# TASK DETAILS:
Every line of the data below should be written out word for word.
═════ DATA
/-- An agent of the package sends its heartbeat, 10,000 ticks after the one before (R407): a die also to every peer. -/
def execHeartbeatSend (a : Agent) (s : State) : Host.Outcome State Fault Refusal :=
  .next (match a with
    | .host d =>
      if 2 ≤ d ∨ s.pace d < s.plat.hostHbAt.get d + 10000 then s
      else
        let n := (s.plat.hostHb.get d + 1) % 2 ^ 32
        { s with
          plat := { s.plat with hostHb := s.plat.hostHb.set d n, hostHbAt := s.plat.hostHbAt.set d (s.pace d) }
          out := s.out ++ [.heartbeat a n] }
    | .die t =>
      let d := t % 2
      if s.domNo d ≠ t ∨ s.pace d < (s.die d).hbAt + 10000 then s
      else
        let n := ((s.die d).hbCount + 1) % 2 ^ 32
        let s := s.modDie d fun x => { x with hbCount := n, hbAt := x.pace }
        let s := { s with out := s.out ++ [.heartbeat a n] }
        ((List.range 16).filter fun p => !s.samePkg d p && s.peerOn d p).foldl (fun s p =>
          s.sendFrame d p 4 (State.msgHead 0 n 0 t (Config.msgType 4))) s)

/-- A die hears an agent; of its own package, one that has sent this heartbeat (R407). -/
def execHeartbeat (die : Nat) (a : Agent) (count : Nat) (s : State) : Host.Outcome State Fault Refusal :=
  let sent := match a with
    | .die t => if s.samePkg die t then t != s.domNo die && s.out.contains (.heartbeat a count) else s.peerOn die t
    | .host _ => s.out.contains (.heartbeat a count)
  .next (if 2 ≤ die ∨ (s.die die).fenced.contains a ∨ !sent then s else s.hear die a)

/-- Three heartbeats of an agent have been missed: it is fenced (R407, R408). -/
def State.agentDown (s : State) (die : Nat) (a : Agent) : State :=
  match (s.die die).heard.get (agentNo a) with
  | some t => if die < 2 ∧ t + 30000 ≤ s.pace die then s.fence die a else s
  | none => s

def execAgentDown (die : Nat) (a : Agent) (s : State) : Host.Outcome State Fault Refusal := .next (s.agentDown die a)

/-- The scrub engine has walked the tables of a die (R412). -/
def State.scrub (s : State) (die : Nat) (a : Agent) : State :=
  if !(s.die die).fenced.contains a ∨ (s.die die).scrubbed.contains a then s
  else ((s.scrubDie die a).modDie die fun x => { x with scrubbed := a :: x.scrubbed }).downReport die a true

def execScrub (die : Nat) (a : Agent) (s : State) : Host.Outcome State Fault Refusal := .next (s.scrub die a)

/-- Agents that a die has missed for 30,000 ticks are fenced, and 1 ms later the scrub has ended (R407, R412). -/
def State.agentsDue (s : State) (d : Nat) : State :=
  let all := ((List.range 16).map Agent.die) ++ [.host 0, .host 1]
  let s := all.foldl (fun (s : State) a => s.agentDown d a) s
  (s.die d).fenced.foldl (fun (s : State) a => match (s.die d).heard.get (64 + agentNo a) with
    | some f => if f + 1000000 ≤ s.pace d then s.scrub d a else s
    | none => s) s

def execReplayDrain (w : Nat) (s : State) : Host.Outcome State Fault Refusal :=
  .next ((s.repairing w 0).foldl (fun s d => (State.drain d (s.die d).upd.length s).setReplay d w 1) s)

/-- Entries are those that survivors of other packages have sent. -/
def execReplayExchange (w : Nat) (entries : List UpdateMsg) (s : State) : Host.Outcome State Fault Refusal :=
  .next (let ds := s.repairing w 1
    let s := ds.foldl (fun s d => s.sendLog d w) s
    ds.foldl (fun s d => (entries.foldl (fun s m => s.exchanged d m) s).setReplay d w 2) s)

def execReplayApply (w : Nat) (s : State) : Host.Outcome State Fault Refusal :=
  .next ((s.repairing w 2).foldl (fun s d =>
    let s := State.drain d (s.die d).upd.length s
    (s.modDie d fun x => { x with upd := x.upd.filter fun m => m.stamper != w }).setReplay d w 3) s)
══════════
# SOLUTION:
/-- An agent of the package sends its heartbeat, 10,000 ticks after the one before (R407): a die also to every peer. -/
def execHeartbeatSend (a : Agent) (s : State) : Host.Outcome State Fault Refusal :=
  .next (match a with
    | .host d =>
      if 2 ≤ d ∨ s.pace d < s.plat.hostHbAt.get d + 10000 then s
      else
        let n := (s.plat.hostHb.get d + 1) % 2 ^ 32
        { s with
          plat := { s.plat with hostHb := s.plat.hostHb.set d n, hostHbAt := s.plat.hostHbAt.set d (s.pace d) }
          out := s.out ++ [.heartbeat a n] }
    | .die t =>
      let d := t % 2
      if s.domNo d ≠ t ∨ s.pace d < (s.die d).hbAt + 10000 then s
      else
        let n := ((s.die d).hbCount + 1) % 2 ^ 32
        let s := s.modDie d fun x => { x with hbCount := n, hbAt := x.pace }
        let s := { s with out := s.out ++ [.heartbeat a n] }
        ((List.range 16).filter fun p => !s.samePkg d p && s.peerOn d p).foldl (fun s p =>
          s.sendFrame d p 4 (State.msgHead 0 n 0 t (Config.msgType 4))) s)

/-- A die hears an agent; of its own package, one that has sent this heartbeat (R407). -/
def execHeartbeat (die : Nat) (a : Agent) (count : Nat) (s : State) : Host.Outcome State Fault Refusal :=
  let sent := match a with
    | .die t => if s.samePkg die t then t != s.domNo die && s.out.contains (.heartbeat a count) else s.peerOn die t
    | .host _ => s.out.contains (.heartbeat a count)
  .next (if 2 ≤ die ∨ (s.die die).fenced.contains a ∨ !sent then s else s.hear die a)

/-- Three heartbeats of an agent have been missed: it is fenced (R407, R408). -/
def State.agentDown (s : State) (die : Nat) (a : Agent) : State :=
  match (s.die die).heard.get (agentNo a) with
  | some t => if die < 2 ∧ t + 30000 ≤ s.pace die then s.fence die a else s
  | none => s

def execAgentDown (die : Nat) (a : Agent) (s : State) : Host.Outcome State Fault Refusal := .next (s.agentDown die a)

/-- The scrub engine has walked the tables of a die (R412). -/
def State.scrub (s : State) (die : Nat) (a : Agent) : State :=
  if !(s.die die).fenced.contains a ∨ (s.die die).scrubbed.contains a then s
  else ((s.scrubDie die a).modDie die fun x => { x with scrubbed := a :: x.scrubbed }).downReport die a true

def execScrub (die : Nat) (a : Agent) (s : State) : Host.Outcome State Fault Refusal := .next (s.scrub die a)

/-- Agents that a die has missed for 30,000 ticks are fenced, and 1 ms later the scrub has ended (R407, R412). -/
def State.agentsDue (s : State) (d : Nat) : State :=
  let all := ((List.range 16).map Agent.die) ++ [.host 0, .host 1]
  let s := all.foldl (fun (s : State) a => s.agentDown d a) s
  (s.die d).fenced.foldl (fun (s : State) a => match (s.die d).heard.get (64 + agentNo a) with
    | some f => if f + 1000000 ≤ s.pace d then s.scrub d a else s
    | none => s) s

def execReplayDrain (w : Nat) (s : State) : Host.Outcome State Fault Refusal :=
  .next ((s.repairing w 0).foldl (fun s d => (State.drain d (s.die d).upd.length s).setReplay d w 1) s)

/-- Entries are those that survivors of other packages have sent. -/
def execReplayExchange (w : Nat) (entries : List UpdateMsg) (s : State) : Host.Outcome State Fault Refusal :=
  .next (let ds := s.repairing w 1
    let s := ds.foldl (fun s d => s.sendLog d w) s
    ds.foldl (fun s d => (entries.foldl (fun s m => s.exchanged d m) s).setReplay d w 2) s)

def execReplayApply (w : Nat) (s : State) : Host.Outcome State Fault Refusal :=
  .next ((s.repairing w 2).foldl (fun s d =>
    let s := State.drain d (s.die d).upd.length s
    (s.modDie d fun x => { x with upd := x.upd.filter fun m => m.stamper != w }).setReplay d w 3) s)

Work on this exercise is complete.